ÉPOCA – Se o dinheiro foi pago, não é possível provar. Mas seu pedido está gravado.

Waldomiro – Eu estava preocupado em que o Carlos Ramos não cumprisse os prazos do contrato que tinha com a Loterj. Estava disposto a denunciar o contrato. Aí, ele contratou meu assessor e prometeu 1% do valor do contrato, se me convencesse a aceitar as condições dele.

ÉPOCA – Então, quando o senhor disse ‘quero 1% para mim’, na verdade estava defendendo os interesses de um assessor do bicheiro? Por que motivo faria isso?

Waldomiro – Para defender os interesses do meu assessor.

ÉPOCA – Mas ele estava trabalhando para o bicheiro.

Waldomiro – Do meu ex-assessor, então.

ÉPOCA – Essa versão faz parecer que Armando Dilli seria seu laranja.

Waldomiro – Só pode ser laranja se entregou o dinheiro. Eu não assinei o contrato.

ÉPOCA – Vocês acertam tudo. Apertam as mãos e dizem que está fechado.

Waldomiro – Eu não assinei.

ÉPOCA – Mas acertou receber 1%?

Waldomiro – Mas eu não fiz!

ÉPOCA – O senhor acha correto ter se comprometido com um acordo desses?

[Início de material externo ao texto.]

/-- The first of two final blocks is compressed, and the second one is handed to the engine (R83). -/
theorem State.settleFor_finalFirst (s : State) (bulk : Option Nat) (hp : s.rspPending = false) :
    State.settleFor 67 (s.goTo (.finalFirst bulk)).startEngine = .next
      ({ s.compressBuf with buf := putLength zeroBuffer s.bitLength }.goTo (.finalLast bulk)).startEngine := by
  apply State.settleFor_startEngine s _ _ hp (by simp)
  simp [State.framerStep, State.bitLength, State.goTo]

/-- The last block is compressed, and the command is over (R83). -/
theorem State.settleFor_finalLast (s : State) (bulk : Option Nat) (hp : s.rspPending = false) :
    State.settleFor 67 (s.goTo (.finalLast bulk)).startEngine =
      .next ({ s.compressBuf with buf := zeroBuffer, idx := 0 }.closeBulk bulk).respondStatus := by
  apply State.settleFor_startEngine s _ _ hp (by simp)
  cases bulk <;> rfl

/-- Both final blocks are compressed, and the command is over (R83). -/
theorem State.settleFor_finalBlocks (s : State) (bulk : Option Nat) (hp : s.rspPending = false) :
    State.settleFor 134 (s.goTo (.finalFirst bulk)).startEngine =
      .next ({ { s.compressBuf with buf := putLength zeroBuffer s.bitLength }.compressBuf with
        buf := zeroBuffer, idx := 0 }.closeBulk bulk).respondStatus := by
  rw [State.settleFor_add 67 67 _ _ (s.settleFor_finalFirst bulk hp)]
  exact State.settleFor_finalLast { s.compressBuf with buf := putLength zeroBuffer s.bitLength } bulk (by simp [hp])

/-- From the boundary decision to the response the sequencer does `finish()` (R83). -/
theorem State.settleFor_beginFinal (s : State) (p : SequencerPosition) (bulk : Option Nat)
    (hp : s.rspPending = false) :
    State.settleFor (if s.idx.val < 56 then 67 else 134) ((s.goTo p).beginFinal bulk) =
      .next (s.finishMessage.closeBulk bulk).respondStatus := by
  unfold State.finishMessage State.bitLength
  by_cases hi : s.idx.val < 56
  · rw [if_pos hi, if_pos hi, State.beginFinal, if_pos (show (s.goTo p).idx.val < 56 from hi)]
    exact State.settleFor_finalLast
      { s with flag := .padFits, buf := putLength (terminate s.buf s.idx.val) s.bitLength } bulk hp
  · rw [if_neg hi, if_neg hi, State.beginFinal, if_neg (show ¬(s.goTo p).idx.val < 56 from hi)]
    have hblocks := State.settleFor_finalBlocks
      { s with flag := .padSpills, buf := terminate s.buf s.idx.val } bulk hp
    unfold State.bitLength at hblocks
    exact hblocks

/-- From the byte of an ABSORB that completes a block to the response the sequencer does `absorb_byte` (R82). -/
theorem State.settleFor_beginAbsorbBlock (s : State) (p : SequencerPosition) (b : Byte) (hp : s.rspPending = false)
    (hi : s.idx.val + 1 = 64) :
    State.settleFor 67 ((s.goTo p).beginAbsorbBlock b) = .next (s.absorbByte b).respondStatus := by
  rw [State.absorbByte_full s b hi]
  exact State.settleFor_startEngine (s.storeByte b) _ .absorbBlock hp (by simp) rfl

/-- The number of steps that HASH_MEM takes for a byte at the index `i` of its block. -/
def byteSteps (i : Nat) : Nat := if i + 1 = 64 then 68 else 1

/-- HASH_MEM reads one byte of MSG: the sequencer does `absorb_byte` with it (R82, R87). -/
theorem State.settleFor_readMsg (s : State) (n a : Nat) (hp : s.rspPending = false) (he : s.engine.phase = .idle)
    (ha : a < n) (hn : n ≤ s.msgSize) :
    State.settleFor (byteSteps s.idx.val) (s.goTo (.readMsg n a)) =
      .next ((s.absorbByte (s.memRead a)).goTo (.readMsg n (a + 1))) := by
  have hreq : (s.goTo (.readMsg n a)).msgRequest = some a := by simp [State.msgRequest, State.goTo, he, ha]
  have hs : (s.goTo (.readMsg n a)).settle = .next ((s.goTo (.readMsg n a)).takeMsgByte n a (s.memRead a)) := by
    unfold State.settle State.memReply
    rw [hreq]
    show (if s.rspPending then _ else if a < s.msgSize then _ else _) = _
    rw [hp, if_neg (by simp), if_pos (Nat.lt_of_lt_of_le ha hn)]
    rfl
  by_cases hi : s.idx.val + 1 = 64
  · rw [byteSteps, if_pos hi, State.settleFor_add 1 67 _ _ (State.settleFor_one _ _ hs), State.absorbByte_full s _ hi,
      State.takeMsgByte, if_pos (show (s.goTo _).idx.val + 1 = 64 from hi)]
    exact State.settleFor_startEngine (s.storeByte _) _ (.bulkBlock n (a + 1)) hp (by simp) rfl
  · rw [byteSteps, if_neg hi, State.settleFor_one _ _ hs, State.absorbByte_part s _ hi,
      State.takeMsgByte, if_neg (show ¬(s.goTo _).idx.val + 1 = 64 from hi)]
    rfl

end Sys2Proof.Machine

/-! PROOFS. A message byte by byte: its full blocks, its rest in BUF and its final blocks (R79 to R83). -/

namespace Sys2Proof.Machine

/-! ### The blocks of a message that grows by one byte -/

/-- The words of a buffer that holds 64 bytes of a sequence from `a` on. -/
theorem bufferWords_eq_blockAt_from (buf : Buffer) (l : List Byte) (a : Nat)
    (h : ∀ (j : Nat) (_ : j < 64), buf[j] = l.getD (a + j) 0) : bufferWords buf = blockAt l a := by
  apply blockAt_congr
  intro j hj
  rw [Nat.zero_add, vector_toList_getD _ _ hj, h j hj]

/-- The full blocks of a message are those of every message that it begins. -/
theorem fullBlocks_append (m l : List Byte) :
    ((List.range (m.length / 64)).map fun k => blockAt (m ++ l) (64 * k)) =
      (List.range (m.length / 64)).map fun k => blockAt m (64 * k) := by
  refine List.map_congr_left fun k hk => blockAt_congr _ _ _ _ fun j hj => ?_
  have hk := List.mem_range.1 hk
  exact List.getD_append _ _ _ _ (by omega)

theorem getD_snoc (m : List Byte) (b : Byte) (j : Nat) :
    (m ++ [b]).getD j 0 = if j = m.length then b else m.getD j 0 := by
  by_cases hj : j < m.length
  · rw [List.getD_append _ _ _ _ hj, if_neg (by omega)]
  · rw [List.getD_append_right _ _ _ _ (by omega)]
    split
    · next h => simp [h]
    · next h => simp [List.getD, List.getElem?_eq_none, show 1 ≤ j - m.length by omega, show m.length ≤ j by omega]

/-- A byte stored at IDX in the buffer of an open message. -/
theorem openBuffer_set_getElem (m : List Byte) (b : Byte) (j : Nat) (hj : j < 64) :
    ((openBuffer m).set (m.length % 64) b (Nat.mod_lt _ (by omega)))[j] =
      (m ++ [b]).getD (64 * (m.length / 64) + j) 0 := by
  rw [Vector.getElem_set, getD_snoc, openBuffer_getElem _ _ hj]
  exact if_congr (by omega) rfl rfl
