/-! ### `shift` -/

@[simp] theorem State.shift_inBuf (n : Nat) : (s.shift n).inBuf = s.inBuf := rfl
@[simp] theorem State.shift_ip (n : Nat) : (s.shift n).ip = s.ip := rfl
@[simp] theorem State.shift_cb (n : Nat) : (s.shift n).cb = s.cb := rfl
@[simp] theorem State.shift_cl (n : Nat) : (s.shift n).cl = s.cl := rfl
@[simp] theorem State.shift_rb (n : Nat) : (s.shift n).rb = s.rb - n := rfl
@[simp] theorem State.shift_lp (n : Nat) : (s.shift n).lp = s.lp := rfl
@[simp] theorem State.shift_hdone (n : Nat) : (s.shift n).hdone = s.hdone := rfl
@[simp] theorem State.shift_lut (n : Nat) : (s.shift n).lut = s.lut := rfl
@[simp] theorem State.shift_lutValid (n : Nat) : (s.shift n).lutValid = s.lutValid := rfl
@[simp] theorem State.shift_out (n : Nat) : (s.shift n).out = s.out := rfl
@[simp] theorem State.shift_result (n : Nat) : (s.shift n).result = s.result := rfl
@[simp] theorem State.shift_fault (n : Nat) : (s.shift n).fault = s.fault := rfl
@[simp] theorem State.shift_pending (n : Nat) : (s.shift n).pending = s.pending := rfl
@[simp] theorem State.shift_replies (n : Nat) : (s.shift n).replies = s.replies := rfl

/-! ### `setLp` -/

@[simp] theorem State.setLp_inBuf (l : Nat) : (s.setLp l).inBuf = s.inBuf := rfl
@[simp] theorem State.setLp_ip (l : Nat) : (s.setLp l).ip = s.ip := rfl
@[simp] theorem State.setLp_cb (l : Nat) : (s.setLp l).cb = s.cb := rfl
@[simp] theorem State.setLp_cl (l : Nat) : (s.setLp l).cl = s.cl := rfl
@[simp] theorem State.setLp_rb (l : Nat) : (s.setLp l).rb = s.rb := rfl
@[simp] theorem State.setLp_lp (l : Nat) : (s.setLp l).lp = l := rfl
@[simp] theorem State.setLp_hdone (l : Nat) : (s.setLp l).hdone = s.hdone := rfl
@[simp] theorem State.setLp_lut (l : Nat) : (s.setLp l).lut = s.lut := rfl
@[simp] theorem State.setLp_lutValid (l : Nat) : (s.setLp l).lutValid = s.lutValid := rfl
@[simp] theorem State.setLp_out (l : Nat) : (s.setLp l).out = s.out := rfl
@[simp] theorem State.setLp_result (l : Nat) : (s.setLp l).result = s.result := rfl
@[simp] theorem State.setLp_fault (l : Nat) : (s.setLp l).fault = s.fault := rfl
@[simp] theorem State.setLp_pending (l : Nat) : (s.setLp l).pending = s.pending := rfl
@[simp] theorem State.setLp_replies (l : Nat) : (s.setLp l).replies = s.replies := rfl

/-! ### `setLut` -/

@[simp] theorem State.setLut_inBuf (t : Lut) : (s.setLut t).inBuf = s.inBuf := rfl
@[simp] theorem State.setLut_ip (t : Lut) : (s.setLut t).ip = s.ip := rfl
@[simp] theorem State.setLut_cb (t : Lut) : (s.setLut t).cb = s.cb := rfl
@[simp] theorem State.setLut_cl (t : Lut) : (s.setLut t).cl = s.cl := rfl
@[simp] theorem State.setLut_rb (t : Lut) : (s.setLut t).rb = s.rb := rfl
@[simp] theorem State.setLut_lp (t : Lut) : (s.setLut t).lp = s.lp := rfl
@[simp] theorem State.setLut_hdone (t : Lut) : (s.setLut t).hdone = s.hdone := rfl
@[simp] theorem State.setLut_lut (t : Lut) : (s.setLut t).lut = t := rfl
@[simp] theorem State.setLut_lutValid (t : Lut) : (s.setLut t).lutValid = s.lutValid := rfl
@[simp] theorem State.setLut_out (t : Lut) : (s.setLut t).out = s.out := rfl
@[simp] theorem State.setLut_result (t : Lut) : (s.setLut t).result = s.result := rfl
@[simp] theorem State.setLut_fault (t : Lut) : (s.setLut t).fault = s.fault := rfl
@[simp] theorem State.setLut_pending (t : Lut) : (s.setLut t).pending = s.pending := rfl
@[simp] theorem State.setLut_replies (t : Lut) : (s.setLut t).replies = s.replies := rfl
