/-- Every well-formed instruction's word is accepted by the row that bears its name (R72). -/
theorem exists_row_accepts_encode {i : Instr} (h : i.wf = true) :
    ∃ r ∈ opcodeMap, r.accepts (encode i) = true ∧ r.mnemonic = i.mnemonic := by
  cases i <;>
    simp_all [OpRow.accepts_iff, opcodeMap_eq_fields, encode, Instr.wf, Instr.mnemonic, CountRange.admits]

/-! ### The illegal words -/

/-- The counts `BC_SHIFT` does not take (R73 (c)). -/
theorem legalShift_eq_false_iff {n : BitVec 6} : legalShift n = false ↔ n.toNat = 0 ∨ 33 ≤ n.toNat := by
  simp only [legalShift, decide_eq_false_iff_not, Config.shiftMin, Config.shiftMax]
  omega

/-- The prefix widths the varint unit does not take (R73 (c)). -/
theorem legalPrefix_eq_false_iff {n : BitVec 6} : legalPrefix n = false ↔ n.toNat ≤ 2 ∨ 9 ≤ n.toNat := by
  simp only [legalPrefix, decide_eq_false_iff_not, Config.pfxMin, Config.pfxMax]
  omega

/-- `acceptIf` answers an error exactly when one of its two checks fails. -/
theorem exists_acceptIf_error_iff {u r : Bool} {i : Instr} :
    (∃ e, acceptIf u r i = .error e) ↔ u = false ∨ r = false := by
  cases u <;> cases r <;> simp [acceptIf]

end Sys2Proof
end

section
/-! The statements on the command word: the opcode map and the illegal words. -/
namespace Sys2Proof.Machine

/-- Settles O2. The words that decode are the words of the well-formed instructions, and so are the words that a row
accepts; the fields of such a word are the instruction's. -/
theorem decoderIsTheOpcodeMap : Obligations.DecoderIsTheOpcodeMap := by
  have hrow : ∀ w i, decode w = .ok i → ∃ r ∈ opcodeMap, r.accepts w = true ∧ r.mnemonic = i.mnemonic := by
    intro w i h
    obtain ⟨hwf, rfl⟩ := decode_eq_ok_iff_encode.1 h
    exact exists_row_accepts_encode hwf
  refine ⟨fun w => ⟨?_, ?_⟩, hrow, fun w i h => ?_⟩
  · rintro ⟨i, h⟩
    obtain ⟨r, hr, hacc, _⟩ := hrow w i h
    exact ⟨r, hr, hacc⟩
  · rintro ⟨r, hr, hacc⟩
    obtain ⟨i, hwf, henc, _⟩ := exists_encode_of_accepts hr hacc
    exact ⟨i, decode_eq_ok_iff_encode.2 ⟨hwf, henc⟩⟩
  · obtain ⟨_, rfl⟩ := decode_eq_ok_iff_encode.1 h
    cases i <;> simp [encode]

/-- Settles O6, a value of `op` at a time: a check of its row fails exactly when one of the listed conditions holds. -/
theorem illegalWords : Obligations.IllegalWords := by
  refine ⟨fun w => ?_, fun w s e he hready => ?_⟩
  · rw [decode]
    split
    case h_10 =>
      have hop : (opOf w).toNat = 0 ∨ 10 ≤ (opOf w).toNat := by grind
      simp [hop]
    all_goals
      rename_i hop
      rw [exists_acceptIf_error_iff, hop]
      simp [-Bool.and_eq_false_imp, Bool.and_eq_false_iff, legalShift_eq_false_iff, legalPrefix_eq_false_iff,
        or_assoc]
  · rw [issueCommand, he]
    exact command_illegal hready _

end Sys2Proof.Machine
end

section
/-! SUPPORT. The cursor: what a shift does to the window, the octets of the window, and what each cursor command answers
in a ready state. -/
namespace Sys2Proof.Machine

/-! ### Shifts and the window -/

/-- The bits of a peek are the first eight bits of the window (R101). -/
theorem State.peek_getLsbD (s : State) {j : Nat} (hj : j < 8) : s.peek.getLsbD (7 - j) = s.window.getLsbD (31 - j) := by
  rw [State.peek, BitVec.getLsbD_extractLsb', decide_eq_true (show 7 - j < 8 by omega), Bool.true_and,
    show 24 + (7 - j) = 31 - j by omega]

/-- Two shifts are one shift by the sum: the clamp at 0 does not lose count (R104). -/
theorem State.shift_shift (s : State) (a b : Nat) : (s.shift a).shift b = s.shift (a + b) := by
  simp only [State.shift, Nat.sub_sub]

/-- The stream as read after a shift is the stream `n` bits on: with `n` beyond the real bits, both are padding
(R101). -/
theorem State.streamBit_shift {s : State} (hrb : s.rb ≤ 8 * s.cl) (n j : Nat) :
    (s.shift n).streamBit ((s.shift n).pos + j) = s.streamBit (s.pos + n + j) := by
  rw [State.streamBit_congr (s := s) (t := s.shift n) rfl rfl rfl]
  have hpos : (s.shift n).pos = 8 * s.cl - (s.rb - n) := rfl
  have hpos' : s.pos = 8 * s.cl - s.rb := rfl
  by_cases hn : n ≤ s.rb
  · congr 1
    omega
  · rw [s.streamBit_padding (by omega), s.streamBit_padding (by omega)]

/-- A shift by all the real bits or more leaves none, and a window of ones (R101). -/
theorem State.shift_all {s : State} {n : Nat} (h : s.rb ≤ n) :
    (s.shift n).rb = 0 ∧ (s.shift n).window = 0xFFFFFFFF :=
  have hrb : (s.shift n).rb = 0 := Nat.sub_eq_zero_of_le h
  ⟨hrb, State.window_of_rb_eq_zero hrb⟩

/-! ### The octets of the window -/

/-- Bit `i` of the window's octet `j`, the uppermost octet first (R52, R53). -/
theorem State.window_octet_getLsbD (s : State) {i j : Nat} (hi : i < 8) (hj : j < 4) :
    (s.window.extractLsb' (24 - 8 * j) 8).getLsbD i = s.streamBit (s.pos + (8 * j + (7 - i))) := by
  rw [BitVec.getLsbD_extractLsb', decide_eq_true hi, Bool.true_and,
    show 24 - 8 * j + i = 31 - (8 * j + (7 - i)) by omega, s.window_getLsbD (by omega)]

/-- Before any shift, octet `j` of the window is octet `j` of the sequence where that exists (R53). -/
theorem State.window_octet_real {s : State} (hin : s.cb + s.cl ≤ s.inLen) (hpos : s.pos = 0) {j : Nat} (hj : j < 4)
    (hreal : j < s.cl) : s.readIn (s.cb + j) = some (s.window.extractLsb' (24 - 8 * j) 8) := by
  have hlt : s.cb + j < s.inBuf.length := by
    rw [State.inLen] at hin
    omega
  have hread : s.readIn (s.cb + j) = some s.inBuf[s.cb + j] := List.getElem?_eq_getElem hlt
  rw [hread]
  refine congrArg some (BitVec.eq_of_getLsbD_eq fun i hi => ?_)
  obtain ⟨o, ho, hbit⟩ := s.streamBit_real (k := 8 * j + (7 - i)) hin (by omega)
  rw [show (8 * j + (7 - i)) / 8 = j by omega, hread] at ho
  cases ho
  rw [s.window_octet_getLsbD hi hj, hpos, Nat.zero_add, hbit, show 7 - (8 * j + (7 - i)) % 8 = i by omega]

/-- An octet of the window that holds no real bit is `0xFF` (R53). -/
theorem State.window_octet_padding {s : State} {j : Nat} (hj : j < 4) (hpad : 8 * s.cl ≤ s.pos + 8 * j) :
    s.window.extractLsb' (24 - 8 * j) 8 = 0xFF := by
  rw [show (0xFF : BitVec 8) = BitVec.allOnes 8 from rfl]
  refine BitVec.eq_of_getLsbD_eq fun i hi => ?_
  rw [s.window_octet_getLsbD hi hj, s.streamBit_padding (by omega), BitVec.getLsbD_allOnes, decide_eq_true hi]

Waldomiro – Não estou fazendo juízo de valor agora. Eu precisaria ver a fita.’



Valerya Borges

‘Editora Globo reforça tiragem de Época’, copyright MM Online (www.mmonline.com.br), 13/02/04

‘A Editora Globo já prepara uma reedição da edição desta semana da Revista Época. A publicação, que costuma ser publicada aos sábados, chegou às bancas na manhã desta sexta-feira, dia 13, com matéria de capa que denuncia o ex-subchefe de Assuntos Parlamentares da Presidência da República, Waldomiro Diniz.

Época teve acesso a uma fita de vídeo, gravada em 2002, em que Diniz pede propina para si mesmo e dinheiro para a campanha eleitoral ao bicheiro carioca Carlos Augusto Ramos, o Carlinhos Cachoeira. A editora foi informada que parte dos 100 mil exemplares da revista que são enviados semanalmente para as bancas já teria se esgotado. Por esse motivo, estão sendo rodados 15 mil exemplares extras, que poderão ser enviados para os Estados onde essa demanda poderá ser maior, como São Paulo, Rio de Janeiro, Minas Gerais, Distrito Federal, Bahia e Rio Grande do Sul.

‘A Revista chegou hoje às bancas e já teve uma repercussão bastante grande. Mas acreditamos que amanhã esse impacto deverá ser ainda maior. Por esse motivo, decidimos rodar exemplares adicionais’, esclarece Angelo de Sá Júnior, conhecido como JR, diretor comercial e de marketing da Editora Globo.’